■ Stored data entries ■

/-- The decoder reads a postbyte after `ops`, and not before. -/
def ReadsPostbyte (ops : List Byte) : Prop :=
  Unfinished ops ∧ ∃ k, ∀ bs, decode (ops ++ bs) = takeIndexed bs k

theorem readsPostbyte_page1 {op : Byte} (h : IndexedOpcode [op]) : ReadsPostbyte [op] := by
  obtain ⟨h2, h3, ht⟩ := lookup1_indexed op h
  obtain ⟨k, hk⟩ := operands_of_takesPostbyte ht
  have hd (bs : List Byte) : decode (op :: bs) = takeIndexed bs k := (decode_page1 h2 h3 bs).trans (hk bs)
  exact ⟨Unfinished.one (hd []), k, hd⟩

theorem readsPostbyte_paged {p op : Byte} {page : List (Nat × Template)} (hp : ∀ bs, decode (p :: bs) = decodePage page bs)
    (ht : (lookupIn page op).any takesPostbyte = true) : ReadsPostbyte [p, op] := by
  obtain ⟨k, hk⟩ := operands_of_takesPostbyte ht
  have hd (bs : List Byte) : decode (p :: op :: bs) = takeIndexed bs k := (hp (op :: bs)).trans (hk bs)
  exact ⟨(Unfinished.one (hp [])).snoc (hd []), k, hd⟩

/-- An indexed opcode has one byte or two. -/
theorem IndexedOpcode.length_le {ops : List Byte} (h : IndexedOpcode ops) : ops.length ≤ 2 :=
  match ops, h with
  | [_], _ => Nat.le_succ 1
  | [_, _], _ => Nat.le_refl 2

theorem readsPostbyte_of_indexedOpcode {ops : List Byte} (h : IndexedOpcode ops) : ReadsPostbyte ops := by
  match ops, h with
  | [_], h => exact readsPostbyte_page1 h
  | [p, op], ⟨hpage, hrow⟩ =>
    rcases hpage with ⟨rfl, hop⟩ | ⟨rfl, hop⟩
    · exact readsPostbyte_paged decode_page2 (lookupIn_page2_indexed op hop hrow)
    · exact readsPostbyte_paged decode_page3 (lookupIn_page3_indexed op hop hrow)

/-- Settles O4: the encoder's postbytes are those of the table, the bits the table ignores apart; the decoder rejects the others,
and a step that meets one ends there. -/
theorem indexedPostbytes : Obligations.IndexedPostbytes := by
  refine ⟨fun c n rest => ?_, fun c rest => ?_, fun c i rest => ?_, fun c i n rest => ?_, fun c i h l rest => ?_,
    fun pb rest => ?_, fun st ops pb hr hops hpb hc => ?_⟩
  · obtain ⟨r, rfl, hb⟩ := exists_idxRegCode c
    rw [hb]
    exact decode_leax (.off5 r n) rest
  · obtain ⟨r, rfl, hb⟩ := exists_idxRegCode c
    rw [hb]
    exact ⟨decode_leax (.inc1 r) rest, decode_leax (.dec1 r) rest⟩
  · obtain ⟨r, rfl, hb⟩ := exists_idxRegCode c
    rw [hb]
    exact ⟨decode_leax (.inc2 r i) rest, decode_leax (.dec2 r i) rest, decode_leax (.zero r i) rest,
      decode_leax (.accB r i) rest, decode_leax (.accA r i) rest, decode_leax (.accD r i) rest⟩
  · obtain ⟨r, rfl, hb⟩ := exists_idxRegCode c
    rw [hb]
    exact ⟨decode_leax (.off8 r n i) rest, decode_leax_pcr8 _ i n rest⟩
  · refine ⟨?_, decode_leax_pcr16 c i h l rest, decode_leax_extInd c h l rest⟩
    obtain ⟨r, rfl, hb⟩ := exists_idxRegCode c
    rw [hb]
    exact decode_leax_off16 r i h l rest
  · refine (takeIndexed_illegal_iff (pb :: rest) .leax pb).trans ⟨?_, fun h => ⟨rest, rfl, h⟩⟩
    rintro ⟨_, -, h⟩
    exact h
  · obtain ⟨hpre, k, hd⟩ := readsPostbyte_of_indexedOpcode hops
    have hlen := hops.length_le
    exact step_of_rejected_code hr hpre (by omega) ((hd [pb]).trans (takeIndexed_of_illegal hpb [] k)) (by simp)
      (fun _ => by rw [Fetched.of, List.dropLast_concat]) hc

■ WORK REQUIRED ■
Each record above needs to be written out exactly, with nothing left out.

■ EXERCISE ANSWER ■
/-- The decoder reads a postbyte after `ops`, and not before. -/
def ReadsPostbyte (ops : List Byte) : Prop :=
  Unfinished ops ∧ ∃ k, ∀ bs, decode (ops ++ bs) = takeIndexed bs k

theorem readsPostbyte_page1 {op : Byte} (h : IndexedOpcode [op]) : ReadsPostbyte [op] := by
  obtain ⟨h2, h3, ht⟩ := lookup1_indexed op h
  obtain ⟨k, hk⟩ := operands_of_takesPostbyte ht
  have hd (bs : List Byte) : decode (op :: bs) = takeIndexed bs k := (decode_page1 h2 h3 bs).trans (hk bs)
  exact ⟨Unfinished.one (hd []), k, hd⟩

theorem readsPostbyte_paged {p op : Byte} {page : List (Nat × Template)} (hp : ∀ bs, decode (p :: bs) = decodePage page bs)
    (ht : (lookupIn page op).any takesPostbyte = true) : ReadsPostbyte [p, op] := by
  obtain ⟨k, hk⟩ := operands_of_takesPostbyte ht
  have hd (bs : List Byte) : decode (p :: op :: bs) = takeIndexed bs k := (hp (op :: bs)).trans (hk bs)
  exact ⟨(Unfinished.one (hp [])).snoc (hd []), k, hd⟩

/-- An indexed opcode has one byte or two. -/
theorem IndexedOpcode.length_le {ops : List Byte} (h : IndexedOpcode ops) : ops.length ≤ 2 :=
  match ops, h with
  | [_], _ => Nat.le_succ 1
  | [_, _], _ => Nat.le_refl 2

theorem readsPostbyte_of_indexedOpcode {ops : List Byte} (h : IndexedOpcode ops) : ReadsPostbyte ops := by
  match ops, h with
  | [_], h => exact readsPostbyte_page1 h
  | [p, op], ⟨hpage, hrow⟩ =>
    rcases hpage with ⟨rfl, hop⟩ | ⟨rfl, hop⟩
    · exact readsPostbyte_paged decode_page2 (lookupIn_page2_indexed op hop hrow)
    · exact readsPostbyte_paged decode_page3 (lookupIn_page3_indexed op hop hrow)

/-- Settles O4: the encoder's postbytes are those of the table, the bits the table ignores apart; the decoder rejects the others,
and a step that meets one ends there. -/
theorem indexedPostbytes : Obligations.IndexedPostbytes := by
  refine ⟨fun c n rest => ?_, fun c rest => ?_, fun c i rest => ?_, fun c i n rest => ?_, fun c i h l rest => ?_,
    fun pb rest => ?_, fun st ops pb hr hops hpb hc => ?_⟩
  · obtain ⟨r, rfl, hb⟩ := exists_idxRegCode c
    rw [hb]
    exact decode_leax (.off5 r n) rest
  · obtain ⟨r, rfl, hb⟩ := exists_idxRegCode c
    rw [hb]
    exact ⟨decode_leax (.inc1 r) rest, decode_leax (.dec1 r) rest⟩
  · obtain ⟨r, rfl, hb⟩ := exists_idxRegCode c
    rw [hb]
    exact ⟨decode_leax (.inc2 r i) rest, decode_leax (.dec2 r i) rest, decode_leax (.zero r i) rest,
      decode_leax (.accB r i) rest, decode_leax (.accA r i) rest, decode_leax (.accD r i) rest⟩
  · obtain ⟨r, rfl, hb⟩ := exists_idxRegCode c
    rw [hb]
    exact ⟨decode_leax (.off8 r n i) rest, decode_leax_pcr8 _ i n rest⟩
  · refine ⟨?_, decode_leax_pcr16 c i h l rest, decode_leax_extInd c h l rest⟩
    obtain ⟨r, rfl, hb⟩ := exists_idxRegCode c
    rw [hb]
    exact decode_leax_off16 r i h l rest
  · refine (takeIndexed_illegal_iff (pb :: rest) .leax pb).trans ⟨?_, fun h => ⟨rest, rfl, h⟩⟩
    rintro ⟨_, -, h⟩
    exact h
  · obtain ⟨hpre, k, hd⟩ := readsPostbyte_of_indexedOpcode hops
    have hlen := hops.length_le
    exact step_of_rejected_code hr hpre (by omega) ((hd [pb]).trans (takeIndexed_of_illegal hpb [] k)) (by simp)
      (fun _ => by rw [Fetched.of, List.dropLast_concat]) hc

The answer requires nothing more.